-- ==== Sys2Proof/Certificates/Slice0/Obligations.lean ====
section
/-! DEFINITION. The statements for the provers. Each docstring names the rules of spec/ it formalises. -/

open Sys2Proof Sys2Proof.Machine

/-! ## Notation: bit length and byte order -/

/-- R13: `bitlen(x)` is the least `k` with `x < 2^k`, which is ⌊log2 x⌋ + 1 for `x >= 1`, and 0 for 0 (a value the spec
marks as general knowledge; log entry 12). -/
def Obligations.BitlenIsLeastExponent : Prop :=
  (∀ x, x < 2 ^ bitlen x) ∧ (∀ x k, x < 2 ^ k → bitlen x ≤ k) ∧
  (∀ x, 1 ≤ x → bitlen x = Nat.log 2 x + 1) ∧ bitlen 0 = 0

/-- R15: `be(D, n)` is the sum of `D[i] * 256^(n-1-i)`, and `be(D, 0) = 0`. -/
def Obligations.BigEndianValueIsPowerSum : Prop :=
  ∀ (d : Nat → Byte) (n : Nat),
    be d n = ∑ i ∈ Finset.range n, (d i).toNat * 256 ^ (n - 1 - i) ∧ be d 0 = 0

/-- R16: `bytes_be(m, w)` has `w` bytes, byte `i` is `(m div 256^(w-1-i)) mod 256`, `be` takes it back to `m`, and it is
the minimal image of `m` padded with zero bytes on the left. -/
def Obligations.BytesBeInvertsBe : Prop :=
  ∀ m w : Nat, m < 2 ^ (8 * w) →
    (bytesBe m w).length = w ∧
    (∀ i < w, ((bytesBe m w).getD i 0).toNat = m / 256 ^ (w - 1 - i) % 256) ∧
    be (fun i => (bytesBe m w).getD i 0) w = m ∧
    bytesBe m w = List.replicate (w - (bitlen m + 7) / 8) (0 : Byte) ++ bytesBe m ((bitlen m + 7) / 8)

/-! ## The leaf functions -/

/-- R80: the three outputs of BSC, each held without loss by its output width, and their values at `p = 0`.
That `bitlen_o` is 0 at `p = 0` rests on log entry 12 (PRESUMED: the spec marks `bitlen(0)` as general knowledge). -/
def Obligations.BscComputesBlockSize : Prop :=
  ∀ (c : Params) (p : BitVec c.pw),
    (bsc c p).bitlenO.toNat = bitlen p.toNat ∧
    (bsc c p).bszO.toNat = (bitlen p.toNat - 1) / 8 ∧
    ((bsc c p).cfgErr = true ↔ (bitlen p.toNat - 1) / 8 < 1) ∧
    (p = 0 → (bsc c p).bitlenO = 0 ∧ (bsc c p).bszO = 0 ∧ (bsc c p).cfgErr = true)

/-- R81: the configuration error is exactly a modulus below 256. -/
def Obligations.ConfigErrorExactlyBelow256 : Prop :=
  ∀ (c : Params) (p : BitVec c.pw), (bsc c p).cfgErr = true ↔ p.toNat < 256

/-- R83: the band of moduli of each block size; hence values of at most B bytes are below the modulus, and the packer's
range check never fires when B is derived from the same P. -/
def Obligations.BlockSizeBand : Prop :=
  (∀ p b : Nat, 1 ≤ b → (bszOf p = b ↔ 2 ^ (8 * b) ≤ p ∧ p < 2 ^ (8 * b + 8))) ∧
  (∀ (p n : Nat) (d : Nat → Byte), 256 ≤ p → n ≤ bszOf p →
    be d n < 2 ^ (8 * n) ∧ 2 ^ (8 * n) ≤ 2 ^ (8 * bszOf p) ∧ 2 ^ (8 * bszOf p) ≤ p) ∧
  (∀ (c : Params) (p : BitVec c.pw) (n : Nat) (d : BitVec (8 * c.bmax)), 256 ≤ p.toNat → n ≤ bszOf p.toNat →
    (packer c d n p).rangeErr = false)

──────

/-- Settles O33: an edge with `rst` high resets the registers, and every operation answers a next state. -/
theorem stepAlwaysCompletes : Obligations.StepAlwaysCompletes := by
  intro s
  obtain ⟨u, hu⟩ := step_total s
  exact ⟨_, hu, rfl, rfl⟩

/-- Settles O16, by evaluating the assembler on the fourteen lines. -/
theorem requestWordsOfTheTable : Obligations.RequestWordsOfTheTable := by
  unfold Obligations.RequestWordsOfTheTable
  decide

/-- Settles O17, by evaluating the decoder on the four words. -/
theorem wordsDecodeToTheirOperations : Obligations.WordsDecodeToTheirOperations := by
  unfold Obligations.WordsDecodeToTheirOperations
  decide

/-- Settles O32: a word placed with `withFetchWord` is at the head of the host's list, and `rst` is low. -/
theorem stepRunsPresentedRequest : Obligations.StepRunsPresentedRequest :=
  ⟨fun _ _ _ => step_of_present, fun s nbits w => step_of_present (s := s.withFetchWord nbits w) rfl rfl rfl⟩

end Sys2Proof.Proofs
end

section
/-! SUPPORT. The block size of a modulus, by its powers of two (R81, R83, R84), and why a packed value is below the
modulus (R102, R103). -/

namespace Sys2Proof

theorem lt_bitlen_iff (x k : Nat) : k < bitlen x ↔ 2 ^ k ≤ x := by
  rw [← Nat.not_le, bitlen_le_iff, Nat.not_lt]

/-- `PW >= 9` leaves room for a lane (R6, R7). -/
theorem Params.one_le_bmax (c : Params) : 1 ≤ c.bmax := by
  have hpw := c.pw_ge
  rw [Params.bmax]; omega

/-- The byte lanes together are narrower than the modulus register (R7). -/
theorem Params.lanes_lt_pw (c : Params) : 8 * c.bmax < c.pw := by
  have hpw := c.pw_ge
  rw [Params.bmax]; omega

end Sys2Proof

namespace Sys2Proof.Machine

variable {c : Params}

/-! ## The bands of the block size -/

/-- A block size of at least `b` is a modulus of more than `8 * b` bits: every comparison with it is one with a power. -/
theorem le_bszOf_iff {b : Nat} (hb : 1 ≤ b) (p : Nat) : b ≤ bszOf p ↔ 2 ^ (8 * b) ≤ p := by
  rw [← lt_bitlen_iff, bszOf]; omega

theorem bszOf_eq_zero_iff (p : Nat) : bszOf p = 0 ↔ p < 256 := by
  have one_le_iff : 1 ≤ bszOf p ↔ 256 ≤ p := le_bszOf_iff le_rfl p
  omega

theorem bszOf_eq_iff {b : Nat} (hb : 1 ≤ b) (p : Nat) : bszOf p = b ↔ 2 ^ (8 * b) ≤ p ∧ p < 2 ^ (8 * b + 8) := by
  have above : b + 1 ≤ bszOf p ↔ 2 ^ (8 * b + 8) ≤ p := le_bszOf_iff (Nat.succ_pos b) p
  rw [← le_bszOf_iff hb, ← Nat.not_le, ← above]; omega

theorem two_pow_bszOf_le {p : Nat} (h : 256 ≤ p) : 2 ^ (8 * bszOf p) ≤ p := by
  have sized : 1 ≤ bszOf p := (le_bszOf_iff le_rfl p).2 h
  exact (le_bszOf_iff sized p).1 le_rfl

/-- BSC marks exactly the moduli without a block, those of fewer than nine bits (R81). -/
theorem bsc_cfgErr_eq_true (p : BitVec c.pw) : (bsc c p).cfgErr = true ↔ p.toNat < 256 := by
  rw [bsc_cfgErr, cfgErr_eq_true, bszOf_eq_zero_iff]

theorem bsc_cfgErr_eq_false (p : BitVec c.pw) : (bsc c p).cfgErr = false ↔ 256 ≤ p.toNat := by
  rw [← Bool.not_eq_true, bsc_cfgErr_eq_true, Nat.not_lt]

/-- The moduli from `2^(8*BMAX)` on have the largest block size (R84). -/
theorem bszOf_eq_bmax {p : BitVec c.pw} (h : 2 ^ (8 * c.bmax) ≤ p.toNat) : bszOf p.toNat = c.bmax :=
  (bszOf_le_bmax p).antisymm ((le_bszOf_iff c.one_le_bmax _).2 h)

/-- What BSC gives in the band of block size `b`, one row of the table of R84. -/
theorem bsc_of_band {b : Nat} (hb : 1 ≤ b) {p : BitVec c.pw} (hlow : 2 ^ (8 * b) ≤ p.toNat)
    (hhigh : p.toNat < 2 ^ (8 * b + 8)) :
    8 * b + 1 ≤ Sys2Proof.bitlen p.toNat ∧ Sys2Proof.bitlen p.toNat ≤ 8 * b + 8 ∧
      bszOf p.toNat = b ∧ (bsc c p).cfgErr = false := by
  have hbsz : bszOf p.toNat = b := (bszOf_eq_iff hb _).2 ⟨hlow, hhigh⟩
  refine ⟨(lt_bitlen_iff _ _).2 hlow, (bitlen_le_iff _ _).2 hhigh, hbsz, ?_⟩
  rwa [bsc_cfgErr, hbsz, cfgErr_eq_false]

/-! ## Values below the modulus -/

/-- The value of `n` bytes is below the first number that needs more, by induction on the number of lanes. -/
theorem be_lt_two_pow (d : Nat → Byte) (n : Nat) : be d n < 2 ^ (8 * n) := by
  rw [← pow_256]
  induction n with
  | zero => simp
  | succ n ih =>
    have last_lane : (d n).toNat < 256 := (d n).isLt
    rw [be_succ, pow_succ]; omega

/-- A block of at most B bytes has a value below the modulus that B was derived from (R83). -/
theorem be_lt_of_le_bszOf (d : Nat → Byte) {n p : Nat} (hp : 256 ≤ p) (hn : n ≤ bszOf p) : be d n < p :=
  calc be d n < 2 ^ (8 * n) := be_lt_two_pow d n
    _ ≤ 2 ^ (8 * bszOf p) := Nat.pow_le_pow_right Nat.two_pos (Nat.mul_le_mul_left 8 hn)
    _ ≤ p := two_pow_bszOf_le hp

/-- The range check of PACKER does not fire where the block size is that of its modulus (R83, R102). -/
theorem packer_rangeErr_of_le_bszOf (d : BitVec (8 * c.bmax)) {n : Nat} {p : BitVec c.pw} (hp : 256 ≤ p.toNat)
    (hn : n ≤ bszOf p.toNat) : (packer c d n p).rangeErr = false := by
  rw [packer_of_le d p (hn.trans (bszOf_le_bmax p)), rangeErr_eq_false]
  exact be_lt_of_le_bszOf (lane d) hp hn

──────

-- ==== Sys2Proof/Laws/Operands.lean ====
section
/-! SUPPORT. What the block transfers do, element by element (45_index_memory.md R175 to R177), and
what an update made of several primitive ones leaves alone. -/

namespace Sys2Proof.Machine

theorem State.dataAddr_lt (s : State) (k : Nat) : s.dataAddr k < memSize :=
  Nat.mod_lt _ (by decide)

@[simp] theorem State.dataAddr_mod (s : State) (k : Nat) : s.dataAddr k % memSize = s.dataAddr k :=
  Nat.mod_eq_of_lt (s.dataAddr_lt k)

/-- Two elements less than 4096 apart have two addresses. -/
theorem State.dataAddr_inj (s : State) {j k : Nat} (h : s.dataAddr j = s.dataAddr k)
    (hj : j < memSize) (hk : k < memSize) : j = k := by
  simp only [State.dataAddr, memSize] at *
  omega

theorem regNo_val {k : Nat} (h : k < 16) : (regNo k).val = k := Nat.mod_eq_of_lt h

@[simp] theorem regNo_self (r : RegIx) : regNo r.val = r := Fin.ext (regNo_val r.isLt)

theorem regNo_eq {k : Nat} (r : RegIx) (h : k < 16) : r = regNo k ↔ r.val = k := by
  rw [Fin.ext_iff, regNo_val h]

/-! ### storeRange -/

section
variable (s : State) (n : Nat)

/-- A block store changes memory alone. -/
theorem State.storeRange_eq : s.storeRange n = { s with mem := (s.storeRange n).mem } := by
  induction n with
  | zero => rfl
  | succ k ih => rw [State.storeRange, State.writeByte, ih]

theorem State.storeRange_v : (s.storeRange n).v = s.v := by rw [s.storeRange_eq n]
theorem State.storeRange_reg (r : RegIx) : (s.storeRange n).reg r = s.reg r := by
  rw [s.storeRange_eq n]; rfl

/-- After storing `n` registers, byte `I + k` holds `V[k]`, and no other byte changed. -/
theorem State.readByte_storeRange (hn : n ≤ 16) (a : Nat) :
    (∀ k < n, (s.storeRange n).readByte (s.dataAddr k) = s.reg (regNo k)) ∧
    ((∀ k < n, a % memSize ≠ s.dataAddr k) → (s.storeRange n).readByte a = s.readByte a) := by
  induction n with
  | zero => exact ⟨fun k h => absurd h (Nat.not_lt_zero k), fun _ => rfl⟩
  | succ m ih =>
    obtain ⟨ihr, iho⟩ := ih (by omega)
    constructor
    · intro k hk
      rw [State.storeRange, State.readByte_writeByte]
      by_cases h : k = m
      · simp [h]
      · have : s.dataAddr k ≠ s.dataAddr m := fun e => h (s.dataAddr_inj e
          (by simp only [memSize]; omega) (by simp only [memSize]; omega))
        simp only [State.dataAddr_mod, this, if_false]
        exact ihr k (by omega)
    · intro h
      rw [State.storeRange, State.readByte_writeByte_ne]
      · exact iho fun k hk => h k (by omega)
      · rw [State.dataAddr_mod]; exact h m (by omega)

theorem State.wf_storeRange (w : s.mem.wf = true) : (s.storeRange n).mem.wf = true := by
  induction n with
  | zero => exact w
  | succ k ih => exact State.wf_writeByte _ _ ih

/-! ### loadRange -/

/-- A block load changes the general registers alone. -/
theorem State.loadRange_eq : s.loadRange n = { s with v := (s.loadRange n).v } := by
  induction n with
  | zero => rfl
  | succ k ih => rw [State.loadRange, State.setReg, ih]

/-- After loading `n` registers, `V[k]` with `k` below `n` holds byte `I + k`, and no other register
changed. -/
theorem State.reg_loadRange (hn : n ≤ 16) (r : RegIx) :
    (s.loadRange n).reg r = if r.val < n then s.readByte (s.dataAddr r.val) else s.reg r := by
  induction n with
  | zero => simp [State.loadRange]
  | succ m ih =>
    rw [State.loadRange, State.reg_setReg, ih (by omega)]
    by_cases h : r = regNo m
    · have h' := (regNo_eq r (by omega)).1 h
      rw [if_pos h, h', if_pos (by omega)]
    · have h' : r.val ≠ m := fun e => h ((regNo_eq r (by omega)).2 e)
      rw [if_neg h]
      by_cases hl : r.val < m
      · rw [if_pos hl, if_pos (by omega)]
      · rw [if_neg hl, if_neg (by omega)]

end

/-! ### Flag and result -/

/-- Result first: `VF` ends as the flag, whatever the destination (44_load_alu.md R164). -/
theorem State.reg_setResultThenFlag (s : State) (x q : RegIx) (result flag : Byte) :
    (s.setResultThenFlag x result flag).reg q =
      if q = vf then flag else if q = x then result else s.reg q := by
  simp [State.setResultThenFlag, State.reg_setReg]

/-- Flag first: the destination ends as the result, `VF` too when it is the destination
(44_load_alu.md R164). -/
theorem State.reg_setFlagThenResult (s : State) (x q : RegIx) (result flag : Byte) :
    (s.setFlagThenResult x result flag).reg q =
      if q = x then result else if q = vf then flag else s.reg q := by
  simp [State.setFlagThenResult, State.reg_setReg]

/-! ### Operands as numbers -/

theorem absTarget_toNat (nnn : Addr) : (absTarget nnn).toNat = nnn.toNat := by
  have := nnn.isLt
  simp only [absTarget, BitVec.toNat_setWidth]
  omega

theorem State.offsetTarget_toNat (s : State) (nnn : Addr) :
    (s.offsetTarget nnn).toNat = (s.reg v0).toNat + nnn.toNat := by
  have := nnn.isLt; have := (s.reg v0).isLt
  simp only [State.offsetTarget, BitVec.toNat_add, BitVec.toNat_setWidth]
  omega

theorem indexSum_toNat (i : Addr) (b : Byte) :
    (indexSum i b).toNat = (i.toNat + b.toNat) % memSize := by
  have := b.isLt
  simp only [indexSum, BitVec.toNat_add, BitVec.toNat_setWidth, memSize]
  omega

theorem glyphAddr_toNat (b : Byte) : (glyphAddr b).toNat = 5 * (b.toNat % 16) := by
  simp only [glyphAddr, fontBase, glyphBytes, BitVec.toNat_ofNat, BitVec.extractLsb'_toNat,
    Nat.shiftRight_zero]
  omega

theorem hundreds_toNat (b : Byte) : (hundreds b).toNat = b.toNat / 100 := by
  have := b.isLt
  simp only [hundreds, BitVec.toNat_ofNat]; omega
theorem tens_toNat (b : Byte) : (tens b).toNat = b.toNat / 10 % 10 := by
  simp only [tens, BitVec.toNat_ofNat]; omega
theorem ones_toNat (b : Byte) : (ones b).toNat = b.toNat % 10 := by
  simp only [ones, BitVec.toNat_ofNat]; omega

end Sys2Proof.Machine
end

──────

:: Work order ::
Produce a word-for-word copy of everything above from the line holding "open Sys2Proof Sys2Proof.Machine" down to the line holding "(bsc c p).bszO.toNat", with both of those lines kept.

:: Solution to this task ::
open Sys2Proof Sys2Proof.Machine

/-! ## Notation: bit length and byte order -/

/-- R13: `bitlen(x)` is the least `k` with `x < 2^k`, which is ⌊log2 x⌋ + 1 for `x >= 1`, and 0 for 0 (a value the spec
marks as general knowledge; log entry 12). -/
def Obligations.BitlenIsLeastExponent : Prop :=
  (∀ x, x < 2 ^ bitlen x) ∧ (∀ x k, x < 2 ^ k → bitlen x ≤ k) ∧
  (∀ x, 1 ≤ x → bitlen x = Nat.log 2 x + 1) ∧ bitlen 0 = 0

/-- R15: `be(D, n)` is the sum of `D[i] * 256^(n-1-i)`, and `be(D, 0) = 0`. -/
def Obligations.BigEndianValueIsPowerSum : Prop :=
  ∀ (d : Nat → Byte) (n : Nat),
    be d n = ∑ i ∈ Finset.range n, (d i).toNat * 256 ^ (n - 1 - i) ∧ be d 0 = 0

/-- R16: `bytes_be(m, w)` has `w` bytes, byte `i` is `(m div 256^(w-1-i)) mod 256`, `be` takes it back to `m`, and it is
the minimal image of `m` padded with zero bytes on the left. -/
def Obligations.BytesBeInvertsBe : Prop :=
  ∀ m w : Nat, m < 2 ^ (8 * w) →
    (bytesBe m w).length = w ∧
    (∀ i < w, ((bytesBe m w).getD i 0).toNat = m / 256 ^ (w - 1 - i) % 256) ∧
    be (fun i => (bytesBe m w).getD i 0) w = m ∧
    bytesBe m w = List.replicate (w - (bitlen m + 7) / 8) (0 : Byte) ++ bytesBe m ((bitlen m + 7) / 8)

/-! ## The leaf functions -/

/-- R80: the three outputs of BSC, each held without loss by its output width, and their values at `p = 0`.
That `bitlen_o` is 0 at `p = 0` rests on log entry 12 (PRESUMED: the spec marks `bitlen(0)` as general knowledge). -/
def Obligations.BscComputesBlockSize : Prop :=
  ∀ (c : Params) (p : BitVec c.pw),
    (bsc c p).bitlenO.toNat = bitlen p.toNat ∧
    (bsc c p).bszO.toNat = (bitlen p.toNat - 1) / 8 ∧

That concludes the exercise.